Within the material below, find each line bearing the word "resolved" and present it.
########
/-- Everything a stored demand does. -/
theorem storeDemand_frame (c : Corner) (d : Nat) (s : State) :
    ∃ m r, Handed s.regulation s.now (s.reg.get c) r ∧
      storeDemand c d s = { s with
        arbiter := s.arbiter.set c ({ s.arbiter.get c with stored := some d } : Arbiter).settled,
        mapper := s.mapper.set c m, reg := s.reg.set c r } := resolve_set_frame c _ s

/-- Everything the failsafe form's hand-over does; an Idle arbiter is left alone. -/
theorem handFailsafe_frame (c : Corner) (f : Option Nat) (s : State) :
    ∃ m r, Handed s.regulation s.now (s.reg.get c) r ∧
      handFailsafe c f s = { s with
        arbiter := s.arbiter.set c (if (s.arbiter.get c).active then
          ({ s.arbiter.get c with failsafe := f } : Arbiter).settled else s.arbiter.get c),
        mapper := s.mapper.set c m, reg := s.reg.set c r } := by
  unfold handFailsafe
  split
  · exact resolve_set_frame c _ s
  · exact ⟨s.mapper.get c, _, .inl rfl, by simp [*]⟩

/-! ### The guard -/

/-- Everything a release does: an Engaged guard becomes Released and its form inactive, a Released one is left alone. -/
theorem releaseGuard_cases (c : Corner) (s : State) :
    ((s.guard.get c).engaged = none ∧ releaseGuard c s = s) ∨
    ∃ d m r, (s.guard.get c).engaged = some d ∧ Handed s.regulation s.now (s.reg.get c) r ∧
      releaseGuard c s = { s with
        guard := s.guard.set c { s.guard.get c with engaged := none, timer := none },
        arbiter := s.arbiter.set c ({ s.arbiter.get c with guard := none } : Arbiter).settled,
        mapper := s.mapper.set c m, reg := s.reg.set c r } := by
  unfold releaseGuard
  split
  · exact .inl ⟨‹_›, rfl⟩
  · obtain ⟨m, r, h, h'⟩ := handGuard_frame c none
      (s.setGuard c { s.guard.get c with engaged := none, timer := none })
    exact .inr ⟨_, m, r, ‹_›, h, h'⟩

/-- Everything a sample at the guard can do: nothing, or its corner's guard, arbiter, mapper and regulator change and records
are queued. -/
theorem guardSample_frame (c : Corner) (x v : Int) (s : State) :
    ∃ g a m r es, Handed s.regulation s.now (s.reg.get c) r ∧ guardSample c x v s = { s with
      guard := s.guard.set c g, arbiter := s.arbiter.set c a, mapper := s.mapper.set c m, reg := s.reg.set c r,
      link := s.link.recordAll es } := by
  have same : ∃ g a m r es, Handed s.regulation s.now (s.reg.get c) r ∧ s = { s with
      guard := s.guard.set c g, arbiter := s.arbiter.set c a, mapper := s.mapper.set c m, reg := s.reg.set c r,
      link := s.link.recordAll es } := ⟨s.guard.get c, s.arbiter.get c, s.mapper.get c, s.reg.get c, [], .inl rfl, by simp⟩
  unfold guardSample
  split
  · simp only
    split
    · unfold engageGuard
      simp only
      generalize ({ s.guard.get c with
        engaged := some ‹Dir›,
        timer := if (s.guard.get c).guardHold ≠ 0 then some (s.now + 1000 * (s.guard.get c).guardHold)
          else (s.guard.get c).timer } : Guard) = g
      split
      · obtain ⟨m, r, h, h'⟩ := handGuard_frame c (some (s.guard.get c).guardDemand) (s.setGuard c g)
        rw [h']
        exact ⟨g, _, m, r, [_], h, rfl⟩
      · split
        · exact ⟨g, s.arbiter.get c, s.mapper.get c, s.reg.get c, [], .inl rfl, by simp [State.setGuard]⟩
        · exact ⟨g, s.arbiter.get c, s.mapper.get c, s.reg.get c, [_], .inl rfl,
            by simp only [PerCorner.set_get]; rfl⟩
    · split
      · rcases releaseGuard_cases c s with ⟨_, h⟩ | ⟨d, m, r, _, h, h'⟩
        · rw [h]; exact same
        · exact ⟨_, _, m, r, [], h, by simpa using h'⟩
      · exact same
  · exact same

/-! ### Runner and queue -/

/-- Everything emptying a context does: a Running one goes and the preview form becomes inactive. -/
theorem emptyContext_cases (c : Corner) (s : State) :
    (s.context.get c = none ∧ emptyContext c s = s) ∨
    ∃ x m r, s.context.get c = some x ∧ Handed s.regulation s.now (s.reg.get c) r ∧
      emptyContext c s = { s with
        context := s.context.set c none,
        arbiter := s.arbiter.set c ({ s.arbiter.get c with preview := none } : Arbiter).settled,
        mapper := s.mapper.set c m, reg := s.reg.set c r } := by
  unfold emptyContext
  split
  · exact .inl ⟨‹_›, rfl⟩
  · obtain ⟨m, r, h, h'⟩ := handPreview_frame c none (s.setContext c none)
    exact .inr ⟨_, m, r, ‹_›, h, h'⟩

/-- What a runner can change: its context, and by hand-overs its arbiter, mapper and regulator; and records. -/
def RunnerFrame (c : Corner) (s t : State) : Prop :=
  ∃ x a m r es, ((s.reg.get c).Sound → r.Sound) ∧ a.active = (s.arbiter.get c).active ∧ t = { s with
    context := s.context.set c x, arbiter := s.arbiter.set c a, mapper := s.mapper.set c m, reg := s.reg.set c r,
    link := s.link.recordAll es }

theorem RunnerFrame.refl (c : Corner) (s : State) : RunnerFrame c s s :=
  ⟨s.context.get c, s.arbiter.get c, s.mapper.get c, s.reg.get c, [], id, rfl, by simp⟩

theorem RunnerFrame.trans {c : Corner} {s t u : State} (h : RunnerFrame c s t) (h' : RunnerFrame c t u) :
    RunnerFrame c s u := by
  obtain ⟨x, a, m, r, es, hr, ha, rfl⟩ := h
  obtain ⟨x', a', m', r', es', hr', ha', rfl⟩ := h'
  refine ⟨x', a', m', r', es ++ es', ?_, by simpa [ha] using ha', by simp⟩
  intro h; exact hr' (by simpa using hr h)

theorem Arbiter.settled_active (a : Arbiter) : a.settled.active = a.active := by
  unfold Arbiter.settled; split <;> simp_all

theorem handPreview_runner (c : Corner) (f : Option StepForm) (x : Option Context) (s : State) :
    RunnerFrame c s (handPreview c f (s.setContext c x)) := by
  obtain ⟨m, r, h, h'⟩ := handPreview_frame c f (s.setContext c x)
  exact ⟨x, ({ s.arbiter.get c with preview := f } : Arbiter).settled, m, r, [], h.sound, Arbiter.settled_active _, h'⟩

theorem queueEvent_runner (c : Corner) (e : Event) (s : State) : RunnerFrame c s (queueEvent e s) :=
  ⟨s.context.get c, s.arbiter.get c, s.mapper.get c, s.reg.get c, [e], id, rfl, by simp; rfl⟩

/-- An offer to the runner stays within the runner's frame. -/
theorem offerToRunner_frame (c : Corner) (e : Entry) (s : State) : RunnerFrame c s (offerToRunner c e s) := by
  have start : RunnerFrame c s (startEntry c e s) := by
    unfold startEntry
    split
    · exact .refl c s
    · exact handPreview_runner c _ _ s
  unfold offerToRunner
  split
  · exact start
  · split
    · exact start
    · exact queueEvent_runner c _ s

/-- The runner's advance notice stays within its frame. -/
theorem runnerNotice_frame (c : Corner) (s : State) : RunnerFrame c s (runnerNotice c s) := by
  unfold runnerNotice
  split
  · exact .refl c s
  · split
    · unfold emptyContext
      split
      · exact .refl c s
      · exact handPreview_runner c none none s
    · split
      · exact .refl c s
      · exact handPreview_runner c _ _ s

/-- A maturity check takes entries off its queue and stays within the runner's frame. -/
theorem maturityCheck_frame (c : Corner) (s : State) :
    RunnerFrame c (s.setQueue c ((s.queue.get c).dropWhile (mature s))) (maturityCheck c s) := by
  unfold maturityCheck
  generalize maturing c s = l
  generalize s.setQueue c _ = t
  induction l generalizing t with
  | nil => exact .refl c t
  | cons e l ih => exact (offerToRunner_frame c e t).trans (ih _)

/-- An empty queue matures nothing. -/
theorem maturityCheck_empty (c : Corner) (s : State) (h : s.queue.get c = []) : maturityCheck c s = s := by
  have : s.queue.set c [] = s.queue := by rw [← h]; simp
  simp [maturityCheck, maturing, h, State.setQueue, this]

/-! ### Free orders -/

/-- A free order is a rearrangement. -/
theorem freeOrder_perm {α : Type} (n : Nat) (l : List α) : (freeOrder l.length n l).Perm l := by
  generalize hk : l.length = k
  induction k generalizing n l with
  | zero => cases l <;> simp_all [freeOrder]
  | succ k ih =>
    cases l with
    | nil => simp at hk
    | cons a as =>
      simp only [freeOrder]
      have hi : Config.choice n % (as.length + 1) < (a :: as).length := by
        simpa using Nat.mod_lt _ (Nat.succ_pos _)
      generalize Config.choice n % (as.length + 1) = i at hi
      have h1 := ih (n + 1) ((a :: as).eraseIdx i) (by rw [List.length_eraseIdx_of_lt hi]; simp at hk ⊢; omega)
      have h2 : ((a :: as).getD i a) = (a :: as)[i] := by
        rw [List.getD_eq_getElem _ _ hi]
      rw [h2]
      exact (h1.cons _).trans (List.getElem_cons_eraseIdx_perm hi)

/-- Each element acts once, in some order. -/
theorem forEachFree_order {α : Type} (l : List α) (f : α → State → State) (s : State) :
    ∃ order : List α, order.Perm l ∧ forEachFree l f s = order.foldl (fun t a => f a t) (s.spend l.length) :=
  ⟨_, freeOrder_perm _ l, rfl⟩

/-- Two actions act in one order or the other. -/
theorem inEitherOrder_cases (f g : State → State) (s : State) :
    inEitherOrder f g s = g (f (s.spend 1)) ∨ inEitherOrder f g s = f (g (s.spend 1)) := by
  unfold inEitherOrder; split
  · exact .inl rfl
  · exact .inr rfl

/-- What each action keeps, all of them in a free order keep. -/
theorem forEachFree_keeps {α : Type} (P : State → Prop) (l : List α) (f : α → State → State)
    (hf : ∀ a ∈ l, ∀ s, P s → P (f a s)) (hs : ∀ s n, P s → P (State.spend s n)) (s : State) (h : P s) :
    P (forEachFree l f s) := by
  obtain ⟨order, hp, he⟩ := forEachFree_order l f s
  rw [he]
  have hmem : ∀ a ∈ order, a ∈ l := fun a ha => hp.mem_iff.1 ha
  have h0 := hs s l.length h
  generalize s.spend l.length = t at h0
  clear he hp
  induction order generalizing t with
  | nil => exact h0
  | cons a as ih =>
    exact ih (fun b hb => hmem b (List.mem_cons_of_mem _ hb)) _ (hf a (hmem a (List.mem_cons_self ..)) t h0)

/-- A free order depends on positions only. -/
theorem freeOrder_map {α β : Type} (f : α → β) (k n : Nat) (l : List α) :
    freeOrder k n (l.map f) = (freeOrder k n l).map f := by
  induction k generalizing n l with
  | zero => rfl
  | succ k ih =>
    cases l with
    | nil => rfl
    | cons a as =>
      have h : Config.choice n % (as.length + 1) < (a :: as).length := by
        simpa using Nat.mod_lt _ (Nat.succ_pos _)
      have h' : Config.choice n % (as.length + 1) < (f a :: as.map f).length := by simpa using h
      have e : (f a :: as.map f).eraseIdx (Config.choice n % (as.length + 1)) =
          ((a :: as).eraseIdx (Config.choice n % (as.length + 1))).map f := by
        rw [← List.map_cons (f := f), List.eraseIdx_map]
      simp only [List.map_cons, freeOrder, List.length_map]
      rw [e, ih, List.getD_eq_getElem _ _ h, List.getD_eq_getElem _ _ h']
      congr 1
      simp only [← List.map_cons, List.getElem_map]

/-! ### The vehicle speed and the preview flag -/

/-- Everything the hand-over of a recomputed vehicle speed does. -/
theorem handSpeed_handed (before : Nat) (record : Option Event) (s : State) :
    SpeedHanded before record s (handSpeed before record s) := by
  constructor
  · intro h
    cases record <;> simp [handSpeed, h, queueEvent, State.setLink]
  · intro h
    let act : Corner ⊕ Event → State → State := Sum.elim maturityCheck queueEvent
    let acts : List (Corner ⊕ Event) := record.toList.map Sum.inr ++ Corner.list.map Sum.inl
    have e : (record.map queueEvent).toList ++ allChecks = acts.map act := by cases record <;> rfl
    refine ⟨s.choices + acts.length, freeOrder acts.length s.choices acts, ?_, ?_⟩
    · exact (freeOrder_perm s.choices acts).trans List.perm_append_comm
    · simp only [handSpeed, h, if_false, forEachFree, State.inFreeOrder, e, List.length_map, freeOrder_map,
        List.foldl_map]
      congr 1
      funext w x
      cases x <;> rfl

/-- What the flag's turning false leaves at one corner: arbiter, mapper and regulator of a corner without a context are kept;
at one with a context the preview form goes and the arbiter resolves. -/
def Emptied (s : State) (c : Corner) (a : Arbiter) (o : Mapper × Regulator) : Prop :=
  (s.context.get c = none → a = s.arbiter.get c ∧ o = s.outputs c) ∧
  (∀ b, s.context.get c ≠ none → b = { s.arbiter.get c with preview := none } →
    a = (if b.active then { b with level := some b.winner.1, resolved := b.winner.2 } else b) ∧
    o = if b.active then handOn s.regulation s.now b.resolved b.winner.2 (s.outputs c) else s.outputs c)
########
◆ **OUTPUT**:
    a = (if b.active then { b with level := some b.winner.1, resolved := b.winner.2 } else b) ∧
    o = if b.active then handOn s.regulation s.now b.resolved b.winner.2 (s.outputs c) else s.outputs c)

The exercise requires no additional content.